Victorian literature encompasses many genres and categories, as the term is related to the particular era rather than a distinct style. Nevertheless, it is possible to say that gothic literature was among the prevailing genres that influenced the works of that time. According to Qiao, gothic novels reached the peak of their popularity in the early 18th century, during the childhood of the Brontë sisters (1578). Naturally, future authors absorbed the primary characteristics of the style. Accordingly, their most popular works, Wuthering Heights and Jane Eyre are inspired by the gothic atmosphere and themes that surrounded them. At the same time, Emily Brontë managed to subvert the conventional elements of a romantic novel of that period, adding a revolutionary perspective that would later receive due recognition.
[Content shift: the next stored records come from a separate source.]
/-- Presence made shows in PRES_A and PRES_B. A loss of presence or feeds of a powered module in none is logged; a primary with a ready standby sets
RELEASE, and any other module's outputs stop with lost presence, also lost after the feeds; 1 ms later a primary whose standby has not claimed stops
its own; the end of hold-up powers the module down, its Goose but with both feeds gone. A claim ends 30 us after the last heartbeat sent; a peer's
claim lost for 2 us makes a ready standby take over at the first grid instant 5 us ahead; a peer's claim makes a primary that has let go give up its
role. Heartbeats are numbered, leave with nothing waiting and a credit at hand, and retrigger a primary's claim; a standby acknowledges a proposal
before H - 2 us, and the acknowledgement fixes H; silence for 31 us is LOSS. A proposal or request that loses its standby, peer or heartbeats is
REFUSED with REASON 1, 2, or at a standby what bars it. A standby takes mirrored lines and passes; a primary's pass ends unfinished at a refused line;
synchronisation goes through SYNC 1 or 2 to 3 with READY. A castling that nothing bars is proposed, else REFUSED with REASON; the standby claims at
H - 2 us, the primary gives up claim and role, at H the standby is primary, then CASTLED with TWIN_LAST_H. The eject switch sets EJECT_REQ and, held
for 5 s with no castling asked for or agreed, leads to removal; so does REMOVE at once, after CASTLED where a castling is agreed; CANCEL_EJECT
clears the request. So each command named in the Lean completes with its effect where its condition holds, and changes nothing where it does not. The model's choices: the end of a proposal, the REASON at a standby, H of a primary that has let go as
the first grid instant from 2 us after the peer's claim, REMOVE put off by an agreed castling (log entry 70); readiness up to a claim's fall, a
synchronisation without an image (69); a command outside its condition that changes nothing (11). -/
def Obligations.TwinsMirrorAndCastle : Prop :=
  ∀ (s : State) (b asserted present : Bool) (l0 : Bool × Nat) (t0 h k : Nat) (hb : Heartbeat) (x : MirrorMsg) (a : BitVec 52) (line : BitVec 512) (m2 : Mod)
      (scores im : List Byte) (slot : SlotId) (v : Verdict) (w : Writer) (n : BitVec 32),
    let m := s.mod
    let tw := m.twin
    let role := m.rd F.TWIN_STATUS_ROLE
    let linkUp := m.flag F.TWIN_STATUS_LINK_UP
    let ready := m.flag F.TWIN_STATUS_READY
    let stays := fun (i : Instr) => Does i s fun t => t = m
    let dropped := m.put (if b then F.CAR_STATUS_PRES_B else F.CAR_STATUS_PRES_A) 0 false
    let sender := (tw.hbLast.map (fun y => m.toMono (y + 10000))).getD m
    let takes := m.isStandby = true ∧ linkUp = true
    let lostFor := fun (reason : Nat) (t : Mod) => t.twin.propose = none ∧ t.twin.asked = none ∧ t.twin.castleOnEject = false ∧
      t.flag F.TWIN_STATUS_REFUSED = true ∧ t.rd F.TWIN_STATUS_REASON = reason
    let denied := { m with twin := { tw with asked := none } }.castleBar h
    let agreedNow := tw.agreed.isSome && !tw.byLoss
    let storeLine := (m.fromTwin 3 2).passGate ⟨56, false, 0, m.peerNode, a.toNat, 64, .store⟩
    let syncs := m.phase.full && linkUp && m.rd F.TWIN_STATUS_SYNC == 0
    let total := ((upTo 8).map (fun i => m.rd F.TWIN_MIR_LEN_LEN i)).sum
    let passes := role == 1 && m.flag F.TWIN_CTRL_MIR_EN && linkUp && tw.pass.isNone && (m.slotComing (m.rd F.TWIN_CTRL_MSLOT)).isSome
    let bar := m.castleBar (m.rd F.TWIN_CASTLE_AT_TIME)
    let kept := if m.phase.spineUp then m.now else m.goose.keeper
    -- presence and feeds
    (Does .presenceMate s fun t => t.flag F.CAR_STATUS_PRES_A = true ∧ t.flag F.CAR_STATUS_PRES_B = true ∧ OnlyRegsChange [(.CAR_STATUS, 0)] m t) ∧
    (m.phase.powered = false ∨ tw.loss.any (·.1) = true → Does (.presenceLoss b) s fun t => t = dropped) ∧
    ((tw.loss.isSome || !m.phase.powered) = true → stays .feedLoss) ∧
    (m.phase.powered = true → tw.loss = some (false, t0) → Does (.presenceLoss b) s fun t => t.twin.loss = some (true, t0) ∧ t.goose.log = m.goose.log ∧
      (role ≠ 1 ∨ tw.release = false → ∀ p : PortId, (t.port p).driving = false)) ∧
    ((tw.loss.isSome || !m.phase.powered) = false →
      Does (.presenceLoss b) s (fun t => t.twin.loss = some (true, m.mono) ∧ t.goose.log.getLast? = some ⟨kept, .loss⟩ ∧
        t.flag (if b then F.CAR_STATUS_PRES_B else F.CAR_STATUS_PRES_A) = false ∧ (role ≠ 1 ∨ ready = false → ∀ p : PortId, (t.port p).driving = false)) ∧
      Does .feedLoss s fun t => t.twin.loss = some (false, m.mono) ∧ t.goose.log.getLast? = some ⟨kept, .loss⟩ ∧ t.goose.keeper = kept ∧
        (role = 1 → ready = true → t.twin.release = true)) ∧
    (tw.loss = none → stays .lossStandbyTimeout ∧ stays .holdupEnd) ∧
    (tw.loss = some l0 →
      Does .lossStandbyTimeout s (fun t => t.mono = Nat.max m.mono (l0.2 + 1000000) ∧ (role ≠ 1 ∨ m.flag F.TWIN_STATUS_PEER_CLAIM = true → t.regs = m.regs) ∧
        (role = 1 → m.flag F.TWIN_STATUS_PEER_CLAIM = false → ∀ p : PortId, (t.port p).driving = false)) ∧
      Does .holdupEnd s fun t => t.phase = { gooseUp := (m.flag F.PWR_FEED_A_OK || m.flag F.PWR_FEED_B_OK) && m.phase.gooseUp } ∧ t.panel = {} ∧ t.ports = [] ∧ t.lock = {} ∧ t.twin = {} ∧ t.flag F.TWIN_STATUS_CLAIM = false ∧
        t.flag F.CAR_STATUS_PRES_A = m.flag F.CAR_STATUS_PRES_A ∧ t.flag F.CAR_STATUS_PRES_B = m.flag F.CAR_STATUS_PRES_B ∧
        t.rd F.ROOK_STATUS_LIFECYCLE = lifeCode m.rook.life) ∧
    -- claims
    (tw.hbLast = none ∨ m.flag F.TWIN_STATUS_CLAIM = false → stays .twinClaimTimeout) ∧
    (tw.hbLast = some t0 → m.flag F.TWIN_STATUS_CLAIM = true → Does .twinClaimTimeout s fun t => t.flag F.TWIN_STATUS_CLAIM = false ∧
      t.mono = Nat.max m.mono (t0 + 30000)) ∧
    (m.flag F.TWIN_STATUS_PEER_CLAIM = asserted → stays (.peerClaimChange asserted)) ∧
    (m.flag F.TWIN_STATUS_PEER_CLAIM ≠ asserted → Does (.peerClaimChange asserted) s fun t => t.flag F.TWIN_STATUS_PEER_CLAIM = asserted ∧
      t.twin.peerFell = (if asserted then none else some m.mono) ∧
      t.twin.agreed = (if asserted && m.isStandby && tw.byLoss && !tw.claimed then none
        else if asserted && m.letGo then some (m.firstGrid (m.now + 2000)) else tw.agreed) ∧
      (asserted = true → m.letGo = true → t.rd F.TWIN_STATUS_ROLE = 2 ∧ t.flag F.TWIN_STATUS_CLAIM = false ∧ t.twin.handed = true)) ∧
    (tw.peerFell = none ∨ m.flag F.TWIN_STATUS_PEER_CLAIM = true → stays .peerClaimLostTakeover) ∧
    (tw.peerFell = some t0 → m.flag F.TWIN_STATUS_PEER_CLAIM = false → Does .peerClaimLostTakeover s fun t => t.twin.peerFell = none ∧
      t.mono = Nat.max m.mono (t0 + 2000) ∧ t.twin.agreed = (if m.isStandby && (ready || m.readyToFall) && tw.agreed.isNone then some (m.firstGrid (t.now + 5000)) else tw.agreed)) ∧
    (present = true ∨ (tw.propose = none ∧ tw.asked = none) → Does (.peerPresenceChange present) s fun t => t = m.put F.TWIN_STATUS_PEER_PRES 0 present) ∧
    (present = false → tw.propose ≠ none ∨ tw.asked ≠ none → Does (.peerPresenceChange present) s fun t => t.flag F.TWIN_STATUS_PEER_PRES = false ∧
      lostFor 1 t) ∧
    -- heartbeats
    (sender.beats = false → Does .heartbeatSend s fun t => t = sender) ∧
    (sender.beats = true → Does .heartbeatSend s fun t => t.twin.hbSeq = tw.hbSeq + 1 ∧ t.twin.hbLast = some sender.mono ∧
      (linkUp = false ∨ m.twinLink = none → t.sent = m.sent) ∧
      (linkUp = true → ∀ lt, m.twinLink = some lt → FreeLink m lt → t.sent = .heartbeat sender.heartbeatOf :: m.sent) ∧ (role = 1 → t.flag F.TWIN_STATUS_CLAIM = true) ∧
      OnlyRegs [(.TWIN_STATUS, 0)] m t) ∧
    (linkUp = false → stays (.heartbeat hb)) ∧
    (linkUp = true → Does (.heartbeat hb) s fun t => t.twin.hbRecv = some m.mono ∧
      (role = 1 → hb.role = 2 → t.flag F.TWIN_STATUS_READY = hb.ready ∧
        (tw.propose = some h → hb.castle = false → hb.ack = true → t.twin.agreed = some h ∧ t.twin.propose = none) ∧
        (tw.propose = some h → hb.castle = false → hb.ack = false → hb.ready = false ∨ h ≤ m.now → lostFor 2 t)) ∧
      (role = 2 → hb.role = 1 →
        (hb.castle = true → ready = true → tw.agreed = none → m.now + 2000 ≤ hb.h.toNat → t.twin.agreed = some hb.h.toNat ∧ t.twin.ackNext = true) ∧
        (hb.castle = false → hb.release = true → ready = true → tw.agreed = none → t.twin.agreed = some (m.firstGrid (m.now + 5000))) ∧
        (hb.castle = false → hb.release = false → tw.asked = some (k, h) → 2 ≤ k → lostFor (if denied = 0 then 3 else denied) t))) ∧
    (tw.hbRecv = none → stays .heartbeatLoss) ∧
    (tw.hbRecv = some t0 → Does .heartbeatLoss s fun t => t.flag F.TWIN_STATUS_LOSS = true ∧ t.flag F.TWIN_STATUS_READY = false ∧ t.twin.hbRecv = none ∧
      t.mono = Nat.max m.mono (t0 + 31000) ∧ (tw.propose ≠ none ∨ tw.asked ≠ none → lostFor 2 t)) ∧
    -- mirror and synchronisation
    (linkUp = false → stays (.mirror x)) ∧
    (linkUp = true → m.isStandby = false → Does (.mirror x) s fun t => t = m.fromTwin 3 (match x with
      | .line _ _ => 2
      | _ => 1)) ∧
    (takes →
      (storeLine = (m2, none) → Does (.mirror (.line a line)) s fun t => t = m2.storeAs 56 a.toNat (leBytes 64 line.toNat) []) ∧
      (storeLine = (m2, some k) → Does (.mirror (.line a line)) s fun t => t.twin.passGood = false ∧ t.mem = m.mem) ∧
      Does (.mirror (.passEnd n)) s (fun t => t.twin.passGood = true ∧ t.rd F.TWIN_MIR_PASS_PASS = (if tw.passGood then n.toNat else m.rd F.TWIN_MIR_PASS_PASS)) ∧
      Does (.mirror .full) s fun t => t = { m.fromTwin 3 1 with twin := { tw with fullSeen := true } }) ∧
    (syncs = false → stays .twinSyncStart) ∧
    (syncs = true → m.isStandby = true → Does .twinSyncStart s fun t => t.rd F.TWIN_STATUS_SYNC = 1 ∧ t.twin.passSeen = false ∧ t.twin.fullSeen = false) ∧
    (syncs = true → role = 1 → m.cfg.probation = none → m.cfg.commit = none → Does .twinSyncStart s fun t => t.rd F.TWIN_STATUS_SYNC = 2 ∧
      OnlyRegs [(.TWIN_STATUS, 0)] m t) ∧
    ((!m.isStandby || m.rd F.TWIN_STATUS_SYNC != 1 || !linkUp || tw.loss.isSome) = true → stays (.twinSyncCommit scores im slot v)) ∧
    ((!m.isStandby || m.rd F.TWIN_STATUS_SYNC != 1 || !linkUp || tw.loss.isSome) = false →
      (im ≠ [] → m.rookConfig im false v = (m2, k + 1) → Does (.twinSyncCommit scores im slot v) s fun t => t = m2) ∧
      (im = [] → Does (.twinSyncCommit scores im slot v) s fun t => t.cfg.history = [] ∧ (∀ y, y < 8 → t.slotState y = 0) ∧
        t.flag F.CFG_STATUS_COMMIT_PENDING = true ∧ ∃ y, t.cfg.commit = some y ∧ y.kind = .sync ∧ y.slot = 8 ∧ y.at_ = some (nextMultiple 100000 m.now)) ∧
      (im ≠ [] → m.rookConfig im false v = (m2, 0) → Does (.twinSyncCommit scores im slot v) s fun t => t.cfg.history = [] ∧ t.slotState slot = 1 ∧
        t.image slot = im ∧ (∀ y, y < 8 → y ≠ slot.val → t.slotState y = 0) ∧ t.flag F.CFG_STATUS_COMMIT_PENDING = true ∧ ∃ y, t.cfg.commit = some y ∧
        y.kind = .sync ∧ y.slot = slot ∧ y.at_ = some (nextMultiple 100000 m.now))) ∧
    ((m.syncDone && !ready) = false → stays .twinReady) ∧
    ((m.syncDone && !ready) = true → Does .twinReady s fun t => t.rd F.TWIN_STATUS_SYNC = 3 ∧ t.flag F.TWIN_STATUS_READY = true) ∧
    (passes = false → stays .mirrorPass) ∧
    (passes = true → Does .mirrorPass s fun t => t.flag F.TWIN_STATUS_MIR_TRUNC = decide (65536 < total) ∧
      t.twin.pass = (if m.mirrorLines.all m.mirrorAdmits then some ((m.rd F.TWIN_MIR_PASS_PASS + 1) % 2 ^ 32) else none)) ∧
    (tw.pass = none → stays .mirrorPassEnd) ∧
    (tw.pass = some k → Does .mirrorPassEnd s fun t => t.twin.pass = none ∧ t.rd F.TWIN_MIR_PASS_PASS = k % 2 ^ 32 ∧ OnlyRegs [(.TWIN_MIR_PASS, 0)] m t) ∧
    -- castling
    (bar = 0 → Does (.twinCmdCastle w) s fun t => t.regs = m.regs ∧ t.twin.propose = some (if m.rd F.TWIN_CASTLE_AT_TIME = 0 && !m.isStandby then
      m.firstGrid (m.now + 20000) else m.rd F.TWIN_CASTLE_AT_TIME)) ∧
    (bar ≠ 0 → Does (.twinCmdCastle w) s fun t => t.flag F.TWIN_STATUS_REFUSED = true ∧ t.rd F.TWIN_STATUS_REASON = bar ∧ t.twin.propose = tw.propose) ∧
    (tw.agreed = none → stays .handoverClaim ∧ stays .handover ∧ stays .castlingDone) ∧
    (tw.claimed = true → stays .handoverClaim) ∧ (tw.claimed = false → stays .handover) ∧ (tw.handed = false → stays .castlingDone) ∧
    (tw.agreed = some h →
      (tw.claimed = false → role = 2 → Does .handoverClaim s fun t => t.flag F.TWIN_STATUS_CLAIM = true ∧ t.twin.claimed = true ∧ t.rd F.TWIN_STATUS_ROLE = 2) ∧
      (tw.claimed = false → role = 1 → Does .handoverClaim s fun t => t.rd F.TWIN_STATUS_ROLE = 2 ∧ t.flag F.TWIN_STATUS_CLAIM = false ∧
        t.flag F.TWIN_STATUS_READY = false ∧ t.rd F.TWIN_STATUS_SYNC = 0 ∧ t.twin.claimed = true ∧ t.twin.handed = true) ∧
      (tw.claimed = true → tw.handed = false → Does .handover s fun t => t.rd F.TWIN_STATUS_ROLE = 1 ∧ t.flag F.TWIN_STATUS_READY = false ∧
        t.rd F.TWIN_STATUS_SYNC = 0 ∧ t.twin.handed = true ∧ t.twin.codes = [] ∧ t.twin.clocks = []) ∧
      (tw.claimed = true → tw.handed = true → Does .handover s fun t => t.rd F.TWIN_STATUS_ROLE = role ∧ t.twin = tw) ∧
      (tw.handed = true → Does .castlingDone s fun t => t.rd F.TWIN_LAST_H_TIME = h % 2 ^ 64 ∧ t.flag F.TWIN_STATUS_CASTLED = true ∧ t.twin.agreed = none ∧
        t.twin.claimed = false ∧ t.twin.handed = false ∧ t.rd F.TWIN_STATUS_ROLE = if tw.castleOnEject then 3 else role)) ∧
    -- eject and removal
    (Does .ejectPress s fun t => t.flag F.CAR_STATUS_EJECT = true ∧ t.flag F.CAR_STATUS_EJECT_REQ = true ∧ t.twin.ejectAt = some m.mono ∧
      (role = 1 → ready = true → m.flag F.TWIN_CTRL_EJECT_CASTLE = true → t.twin.castleOnEject = decide (m.castleBar 0 = 0))) ∧
    (Does .ejectRelease s fun t => t.flag F.CAR_STATUS_EJECT = false ∧ t.twin = { tw with ejectAt := none } ∧ OnlyRegs [(.CAR_STATUS, 0)] m t) ∧
    (tw.ejectAt = none → stays .ejectHoldTimeout) ∧
    (tw.ejectAt = some t0 → Does .ejectHoldTimeout s fun t => t.mono = Nat.max m.mono (t0 + 5000000000) ∧
      t.rd F.TWIN_STATUS_ROLE = if m.flag F.CAR_STATUS_EJECT_REQ && !tw.castleOnEject && !agreedNow then 3 else role) ∧
    (tw.castleOnEject = true → stays (.remove w)) ∧
    (tw.castleOnEject = false → agreedNow = true → Does (.remove w) s fun t => t = { m with twin := { tw with castleOnEject := true } }) ∧
    (tw.castleOnEject = false → agreedNow = false → role ≠ 3 → Does (.remove w) s fun t => t.rd F.TWIN_STATUS_ROLE = 3 ∧ t.twin.removed = true ∧ t.flag F.TWIN_STATUS_CLAIM = false) ∧
    (role = 3 → stays (.cancelEject w)) ∧
    (role ≠ 3 → Does (.cancelEject w) s fun t => t.flag F.CAR_STATUS_EJECT_REQ = false ∧ t.twin = { tw with castleOnEject := false } ∧
      OnlyRegs [(.CAR_STATUS, 0)] m t)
While the concept of Gothic literature and art had been known for centuries, it took a particular form in the Victorian context. Qiao states that realism had become the leading tendency in literature by the time the Brontë sisters matured (1579). Prior to its decline, the genre of gothic novels boasted such masters as Horace Walpole, Ann Radcliffe, and Matthew Lewis. Nevertheless, even though this style was not as popular in the early-to-mid 19th century, it soon evolved and influenced the works of renowned authors, including Sir Walter Scott and Robert Louis Stevenson (Qiao 1578). In other words, while gothic writing barely survived at the time of Wuthering Heights and Jane Eyre, its specific aspects had an evident impact on the novels. Simultaneously, while both works share crucial elements of the gothic style, Emily Brontë managed to subvert some of the aspects, which retained their traditional nature in Charlotte’s book. The peculiarity of the situation is highlighted by the fact that the two authors were sisters whose novels were published within a short period.

The comparison between Wuthering Heights and Jane Eyre can be drawn within the general context of gothic literature elements. This genre utilizes an array of tools and focuses on creating an atmosphere of tension and tragedy (Haque 151). This goal is usually attained by the correct setting, aiming at putting the reader in the right mood. Indeed, Gothic novels are usually characterized by the overall sense of unease that highlights the challenges faced by their characters. The list of specific instruments used by the authors may include grim descriptions of the locations, a problem-focused plot filled with tragedy, and ghastly weather. The tragedy remains an integral part of every gothic story, but, as realism was becoming the leading style in the 18th century, Brontë sisters and contemporary authors seemed to keep the tragedies relatable. The atmosphere of tension and unease mentioned above is attained through other means of a stylistic nature rather than fantastic events. Moreover, the reality of the described situation may be the key factor contributing to novels’ shocking effects on their readers.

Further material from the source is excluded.